1 Samuel 13; Romans 11; Jeremiah 50; Psalms 28—29

ROMANS 11 HAS BEEN UNDERSTOOD in mutually contradictory ways. There is not space here to list them, let alone evaluate them. I shall simply lay out the flow of Paul’s argument as I see it.

(1) Does Paul’s argument in Romans 9—10 mean that God has utterly abandoned “his people,” that is, the Israelites? Paul pens a hearty “No way!”—“By no means!” (11:1). The first bit of counter-evidence (11:1-6) is that Paul himself is a Jew, a Benjamite at that (one of the two tribes that did not break away from the Davidic dynasty after the death of Solomon). In other words, one cannot say that God has cast away the Israelites if Israelites are still being saved. Moreover, it never was the case that all Israelites demonstrated transforming grace. For instance, when Elijah, in a desperate depression, thought he was the only one left, the Lord informed him that he had reserved seven thousand loyal Israelites who had never succumbed to Baal worship (1 Kings 19:4, 10, 18; see also the October 16 meditation). So likewise in Paul’s time and in ours: God has preserved a “remnant” of Jews who have proved faithful to God’s ongoing self-disclosure. From God’s perspective, it is a remnant “chosen by grace,” and therefore not grounded in something as feeble as works (11:5-6).
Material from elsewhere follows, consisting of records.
theorem setupBody_happens : Happens s (setupBody (s.setPnl q) payload) := by
  unfold setupBody
  split
  · exact respond_happens hx _ _
  case isFalse hset =>
    split
    · exact respond_happens hx _ _
    · split
      · exact respond_happens hx _ _
      · exact .taken q hx hr (.setup _ (Bool.not_eq_true _ ▸ hset)) _ _

theorem startBody_happens : Happens s (startBody (s.setPnl q) payload) := by
  unfold startBody
  split
  case isTrue hst =>
    split
    · exact respond_happens hx _ _
    · dsimp only
      split
      · exact .taken q hx hr (.start _ hst) _ _
      · exact .taken q hx hr (.start _ hst) _ _
  case isFalse => exact respond_happens hx _ _

theorem pauseBody_happens : Happens s (pauseBody (s.setPnl q) payload) := by
  unfold pauseBody
  split
  case isTrue h => exact .taken q hx hr (.pause h) _ _
  case isFalse => exact respond_happens hx _ _

theorem continueBody_happens : Happens s (continueBody (s.setPnl q) payload) := by
  unfold continueBody
  split
  case isTrue hst =>
    split
    · exact respond_happens hx _ _
    · split
      case h_1 st hrun => exact .taken q hx hr (.resume st hst hrun) _ _
      case h_2 => exact respond_happens hx _ _
  case isFalse => exact respond_happens hx _ _

theorem cancelBody_happens : Happens s (cancelBody (s.setPnl q) payload) := by
  unfold cancelBody
  split
  case isTrue h =>
    exact .taken q hx hr (.cancel ((Bool.or_eq_true_iff.mp h).imp_right of_decide_eq_true)) _ _
  case isFalse => exact respond_happens hx _ _

theorem confirmBody_happens : Happens s (confirmBody (s.setPnl q) payload) := by
  unfold confirmBody
  split
  case isTrue h =>
    split
    · exact respond_happens hx _ _
    · exact .taken q hx hr (.confirm h) _ _
  case isFalse => exact respond_happens hx _ _

theorem declineBody_happens : Happens s (declineBody (s.setPnl q) payload) := by
  unfold declineBody
  split
  case isTrue h => exact .taken q hx hr (.decline h) _ _
  case isFalse => exact respond_happens hx _ _

theorem forceBody_happens : Happens s (forceBody (s.setPnl q) payload) := by
  unfold forceBody
  split
  case isTrue h =>
    split
    · exact respond_happens hx _ _
    · split
      · split
        case isTrue hact => exact .taken q hx hr (.force _ h hact) _ _
        case isFalse => exact respond_happens hx _ _
      · exact respond_happens hx _ _
  case isFalse => exact respond_happens hx _ _

theorem resetBody_happens : Happens s (resetBody (s.setPnl q) payload) := by
  unfold resetBody
  split
  case isTrue h => exact .taken q hx hr (.reset h) _ _
  case isFalse => exact respond_happens hx _ _

end

/-- A frame of the host does one of the events of the part. -/
theorem exec_happens_frame {c : Instr} (h : exec c s = .next t) (hf : frameOfCommand c ≠ none) : Happens s t := by
  cases c with
  | setup tail => exact command_happens h fun _ p hx hr => setupBody_happens hx hr p
  | start tail => exact command_happens h fun _ p hx hr => startBody_happens hx hr p
  | pause tail => exact command_happens h fun _ p hx hr => pauseBody_happens hx hr p
  | continueCycle tail => exact command_happens h fun _ p hx hr => continueBody_happens hx hr p
  | cancel tail => exact command_happens h fun _ p hx hr => cancelBody_happens hx hr p
  | confirmResume tail => exact command_happens h fun _ p hx hr => confirmBody_happens hx hr p
  | declineResume tail => exact command_happens h fun _ p hx hr => declineBody_happens hx hr p
  | forceResume tail => exact command_happens h fun _ p hx hr => forceBody_happens hx hr p
  | readStatus tail => exact command_happens h fun _ _ hx _ => .answer _ hx
  | readPlan tail =>
    refine command_happens h fun q p hx _ => ?_
    unfold planBody
    split <;> exact respond_happens hx _ _
  | readPeers tail => exact command_happens h fun _ _ hx _ => .answer _ hx
  | readRecord tail =>
    refine command_happens h fun q p hx _ => ?_
    unfold recordBodyAnswer
    split <;> exact respond_happens hx _ _
  | readCounters tail => exact command_happens h fun _ _ hx _ => .answer _ hx
  | readIdent tail =>
    refine command_happens h fun q p hx _ => ?_
    unfold identBody
    split <;> exact respond_happens hx _ _
  | resetEnable tail => exact command_happens h fun _ _ hx _ => .answer _ hx
  | reset tail => exact command_happens h fun _ p hx hr => resetBody_happens hx hr p
  | emptyFrame count =>
    cases h
    split
    · exact .answer _ ⟨rfl, rfl⟩
    · exact .nothing
  | unknownCommand code tail =>
    cases h
    split
    · exact .answer _ ⟨rfl, rfl⟩
    · exact .nothing
  | _ => exact absurd rfl hf

/-- Every command does one of the events of the part. -/
theorem exec_happens {c : Instr} (h : exec c s = .next t) : Happens s t := by
  cases c with
  | mainReset inputs => cases h; exact .mainReset inputs
  | hostReset inputs => cases h; exact .hostReset inputs
  | mainSupplyFail => cases h; exact .mainFails
  | holdoverSupplyLoss => cases h; exact .quiet .holdoverFails
  | holdoverPowerOn => cases h; exact .quiet .holdoverRises
  | sequencerSecond => exact mainEvent_happens h fun _ => .second
  | guardBurstTimerExpiry => exact mainEvent_happens h fun _ => .second
  | progressTimerExpiry => exact mainEvent_happens h fun _ => .second
  | sensorFaultCountExpiry => exact mainEvent_happens h fun _ => .second
  | airflowHoldSet => exact mainEvent_happens h fun _ => .second
  | airflowHoldClear => exact mainEvent_happens h fun _ => .second
  | airflowFault => exact mainEvent_happens h fun _ => .second
  | makePlan e => exact mainEvent_happens (body := (exhEnds · e)) h fun _ => .exh e
  | refGateEnd n => exact mainEvent_happens (body := (refEnd · n)) h fun _ => .ref n
  | sensorGateEnd n => exact mainEvent_happens (body := (gateEnd · n)) h fun _ => .exh (.gate n)
  | periodEnd us => exact mainEvent_happens (body := (periodEnds · us)) h fun _ => .exh (.period us)
  | periodTimeout => exact mainEvent_happens (body := periodExpires) h fun _ => .exh .timeout
  | strapRefGateEnd n => exact quietEvent_happens (body := (strapRefEnd · n)) h fun _ => .strapRef n
  | strapGateEnd n => exact mainEvent_happens (body := (strapEnd · n)) h fun hd => .strap n (of_decide_eq_true hd)
  | zeroCrossEdge us => exact edgeEvent_happens h
  | periodBoundary us => exact edgeEvent_happens h
  | classifyBlock us => exact edgeEvent_happens h
  | returnComplete us => exact edgeEvent_happens h
  | returnTimeout us => exact edgeEvent_happens h
  | startWindowEnd => exact mainEvent_happens h fun hd => .window hd
  | coastTimeout => exact quietEvent_happens h fun _ => .coast
  | doorOpened => exact mainEvent_happens h fun _ => .doorOpens
  | doorClosed => exact mainEvent_happens h fun _ => .doorCloses
  | railDropTimeout => exact quietEvent_happens h fun _ => .railDrop
  | missingCrossingTimeout => exact mainEvent_happens h fun hd => .missing (bne_iff_ne.mp hd)
  | railTrip => exact mainEvent_happens h fun _ => .trip
  | railHealthy => exact quietEvent_happens h fun _ => .railHealthy
  | holdoverSecond => cases h; exact .quiet .holdoverSecond
  | crystalStop => cases h; exact .quiet .crystalStop
  | doorViewChange isOpen => cases h; exact .quiet (.doorView isOpen)
  | programBegin => exact quietEvent_happens h fun _ => .programBegin
  | programComplete agrees => exact quietEvent_happens (body := (programComplete · agrees)) h fun _ => .programComplete agrees
  | eraseBegin => exact quietEvent_happens h fun _ => .eraseBegin
  | eraseComplete blank => exact quietEvent_happens (body := (eraseComplete · blank)) h fun _ => .eraseComplete blank
  | suspendRequest => exact quietEvent_happens h fun _ => .suspendRequest
  | suspendEffect => exact quietEvent_happens h fun _ => .suspendEffect
  | scanComplete => exact quietEvent_happens h fun hd => .scan (by simpa using hd)
  | characterReceived d flag ok =>
    cases h
    split
    · split
      · exact .main true (.character d flag ok)
      · exact .quiet (.character d flag ok)
    · exact .nothing
  | lineIdle => exact quietEvent_happens h fun _ => .lineIdle
  | frameBegin => exact quietEvent_happens (body := fun s => s.setPlp s.plp.beginFrame) h fun _ => .frame
  | collision => exact mainEvent_happens h fun hd => .collision (of_decide_eq_true hd)
  | backoffExpiry => exact quietEvent_happens h fun _ => .backoff
  | noticeSent => exact mainEvent_happens h fun hd => .sent (of_decide_eq_true hd)
  | stuckLow => exact mainEvent_happens h fun _ => .stuck
  | noticeTimerExpiry => exact quietEvent_happens h fun _ => .notice
  | settleExpiry => exact mainEvent_happens h fun _ => .settle
  | listenInExpiry => exact mainEvent_happens h fun _ => .listenIn
  | peerAgeOut id => exact mainEvent_happens (body := (agePeerOut · id)) h fun _ => .age id
  | airflowPulse => exact quietEvent_happens h fun _ => .vane
  | _ => exact exec_happens_frame h (Option.some_ne_none _)
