-- ==== Sys2Proof/Machine/System.lean ====
section
/-! DEFINITION. The engine and the host together: a run is a list of actions, host events landing between engine steps in
any number and order (spec/00_scope.md R5, R6). A claim about a run takes the list as an input or holds for every list. -/

namespace Sys2Proof.Machine

/-- One thing that happens: a request for an engine step, or a host event. -/
inductive Action where
  | engine
  | host (e : HostEvent)
  deriving DecidableEq, Repr

/-- A request for an engine step: it changes nothing while a fault is latched (R112). -/
def engineRequest (s : State) : Host.Outcome State Fault Refusal :=
  match s.latch with
  | some _ => .next s
  | none => step s

/-- The effect of one action (R5). -/
def act (a : Action) (s : State) : Host.Outcome State Fault Refusal :=
  match a with
  | .engine => engineRequest s
  | .host e => hostEvent e s

/-- The effect of a list of actions, stopping where one has no next state. -/
def runActions : List Action → State → Host.Outcome State Fault Refusal
  | [], s => .next s
  | a :: as, s =>
    match act a s with
    | .next t => runActions as t
    | .fault r => .fault r
    | .refused r => .refused r

/-- The host's actions before the first engine step, in their order (R133). -/
def bootActions (font : Vector Byte 80) (image : List Byte) : List Action :=
  [.host .reset, .host (.loadFont font), .host (.loadProgram image)]

end Sys2Proof.Machine
end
(2) But if the nation as a whole, in line with scriptural prophecies, stumbled so badly (11:7-10), does this mean there is no hope for them, that they are “beyond recovery? Not at all!” (11:11). For in the sweep of God’s redeeming purposes, the substantial hardening of the Jews has been the trigger that has spread the Gospel to the Gentiles—and “if their transgression means riches for the world, and their loss means riches for the Gentiles,” and “if their rejection is the reconciliation of the world,” then “how much greater riches will their fullness bring,” and “what will their acceptance be but life from the dead?” (11:12, 15). This sounds very much as if Paul envisages a major swing still future to his own day. In the providence of God, the “rejection” of much of Israel has meant much grace for the Gentiles; the “acceptance” of much of Israel will mean even more grace for the world. Paul envisages a major turning to Jesus on the part of his fellow Jews, a turning that will issue in still greater gospel outreach worldwide.

(3) Paul draws some practical lessons for his Gentile Christian readers, using an analogy of a tree with branches broken off and grafted on (11:17-25). But the culminating high point of his argument is his acclamation of the unfathomable wisdom and knowledge of God in bringing about this spectacular result (11:33-36).